We narrow with SPARQL first, then score. The alternative — rank-then-filter (take the vector top-N, intersect with the SPARQL set) — is tempting because it pushes the heavy lifting into the ANN index, but it loses recall catastrophically whenever the candidate set is small relative to the corpus: the top-N from the whole corpus may not intersect the narrow candidate set at all. Filter-then-rank is correct in both regimes.

ADR-0019 flags reciprocal-rank-fusion (RRF) as a follow-up — once we have real compliance data to tune against, we will ship it under a fusion= kwarg, without changing the current default.

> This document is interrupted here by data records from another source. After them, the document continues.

/-- Who is asked to switch out (R238, R345, R346): the core of lowest priority, and the highest-indexed sibling of a stranded head, never a
core that runs a head in favour of a higher-indexed sibling's; every core of a suspended context; and a request whose cause has gone is
withdrawn. -/
def Claim.CoresAreRequested : Prop :=
  ∀ (s : State) (die ctx tid : Nat),
    (s.waitingPrio die = none → exec (.priorityWaitExpire die) s = .next s) ∧
    (∀ p, s.waitingPrio die = some p →
      let cands := (List.range 96).filter fun c => !(s.residents die c).isEmpty && s.topPrio die c < p
      let ok := cands.filter (s.sparesHead die cands)
      (ok = [] → exec (.priorityWaitExpire die) s = .next s) ∧
      (ok ≠ [] → ∃ c ∈ ok, exec (.priorityWaitExpire die) s = .next (s.request die c (.priority p)) ∧
        ∀ c' ∈ ok, s.topPrio die c ≤ s.topPrio die c')) ∧
    (s.parentParked (.task tid) = false → exec (.progressSwitchExpire tid) s = .next s) ∧
    (∀ spot x k, s.parentParked (.task tid) = true → s.lowestOf (.task tid) = some (spot, x) → x.lowest = some k →
      s.headOf (.task tid) = some k → (s.ctx x.ctx).suspend = false → (∀ c, c < 96 → s.admitsOn spot.die c x.ctx x.desc = false) →
      let sibs := s.tasks.filter fun e => e.2.parent == .task tid && e.2.phase == .running && e.2.die == spot.die &&
        decide (k.toNat < e.2.cidx.toNat)
      let ok := sibs.filter fun e => s.sparesHead spot.die ((sibs.map fun e => e.2.core).eraseDups) e.2.core
      (ok = [] → exec (.progressSwitchExpire tid) s = .next s) ∧
      (ok ≠ [] → ∃ y ∈ ok, exec (.progressSwitchExpire tid) s = .next (s.request spot.die y.2.core (.progress (.task tid))) ∧
        ∀ y' ∈ ok, y'.2.cidx.toNat ≤ y.2.cidx.toNat)) ∧
    (4096 ≤ ctx → exec (.ctxswSuspend ctx) s = .next s ∧ exec (.ctxswResume ctx) s = .next s) ∧
    (ctx < 4096 → ∃ t : State, exec (.ctxswSuspend ctx) s = .next t ∧ (t.ctx ctx).suspend = true ∧ t.tasks = s.tasks ∧ t.mem = s.mem ∧
      ∀ e ∈ s.tasks, e.2.ctx = ctx → e.2.phase = .running → .suspend ∈ (t.core e.2.die e.2.core).requests) ∧
    (ctx < 4096 → ∃ t : State, exec (.ctxswResume ctx) s = .next t ∧ (t.ctx ctx).suspend = false ∧ t.tasks = s.tasks ∧ t.mem = s.mem ∧
      (∀ d c, d < 8 → c < 96 → (∀ e ∈ s.residents d c, e.2.ctx = ctx) → .suspend ∉ (t.core d c).requests) ∧
      ∀ e ∈ s.images, e.2.ctx = ctx → e.2.ready = true → .image e.1 ∈ (t.die e.2.die).resumes) ∧
    ∀ c, c < 96 → ∀ x, x ∈ ((s.withdraw die).core die c).requests ↔ x ∈ (s.core die c).requests ∧ s.causeHolds die c x = true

Back-references to ingestion

The store holds only (id, vector, metadata) — it does not know anything about the KG. The hybrid path honours a single convention: a metadata["iri"] entry back-references the graph IRI. When you wire trails.ingest to trails.vector you should index one vector per chunk and set metadata["iri"] to the chunk's minted IRI:

for chunk in document.chunks:
    store.add(
        id=chunk.iri,                    # same as metadata["iri"] is fine
        vector=embedder.embed(chunk.text),
        metadata={
            "iri": chunk.iri,            # back-reference
            "doc_iri": document.iri,
            "snippet": chunk.text[:280],
        },
    )

metadata["snippet"] and metadata["text"] are both picked up by RetrievalHit.snippet, so the default result shape already has a preview ready.

Testing

Use MockEmbedder together with trails.testing.fresh_context / trails.testing.isolated_kernel:

from trails.testing import fresh_context, isolated_kernel
from trails.vector import MockEmbedder, SqliteVecStore, retrieve

def test_my_retrieval():
    with isolated_kernel():
        ctx = fresh_context()
        emb = MockEmbedder(dim=16, seed=1)
        store = SqliteVecStore(":memory:", dim=16)
        # ... index + assert ...

See python/tests/test_vector.py for the full test surface.

ADR composition

  • ADR-0019 — the app surface that added this module.
  • ADR-0007 — Oxigraph remains the default triple store; vector adapters are orthogonal.
  • ADR-0005 — registering retrieval as a capability (with cost + shape) arrives in a follow-up; the surface here is deliberately agnostic.
  • ADR-0012 — embedding / retrieval cost wiring will land alongside the capability manifest.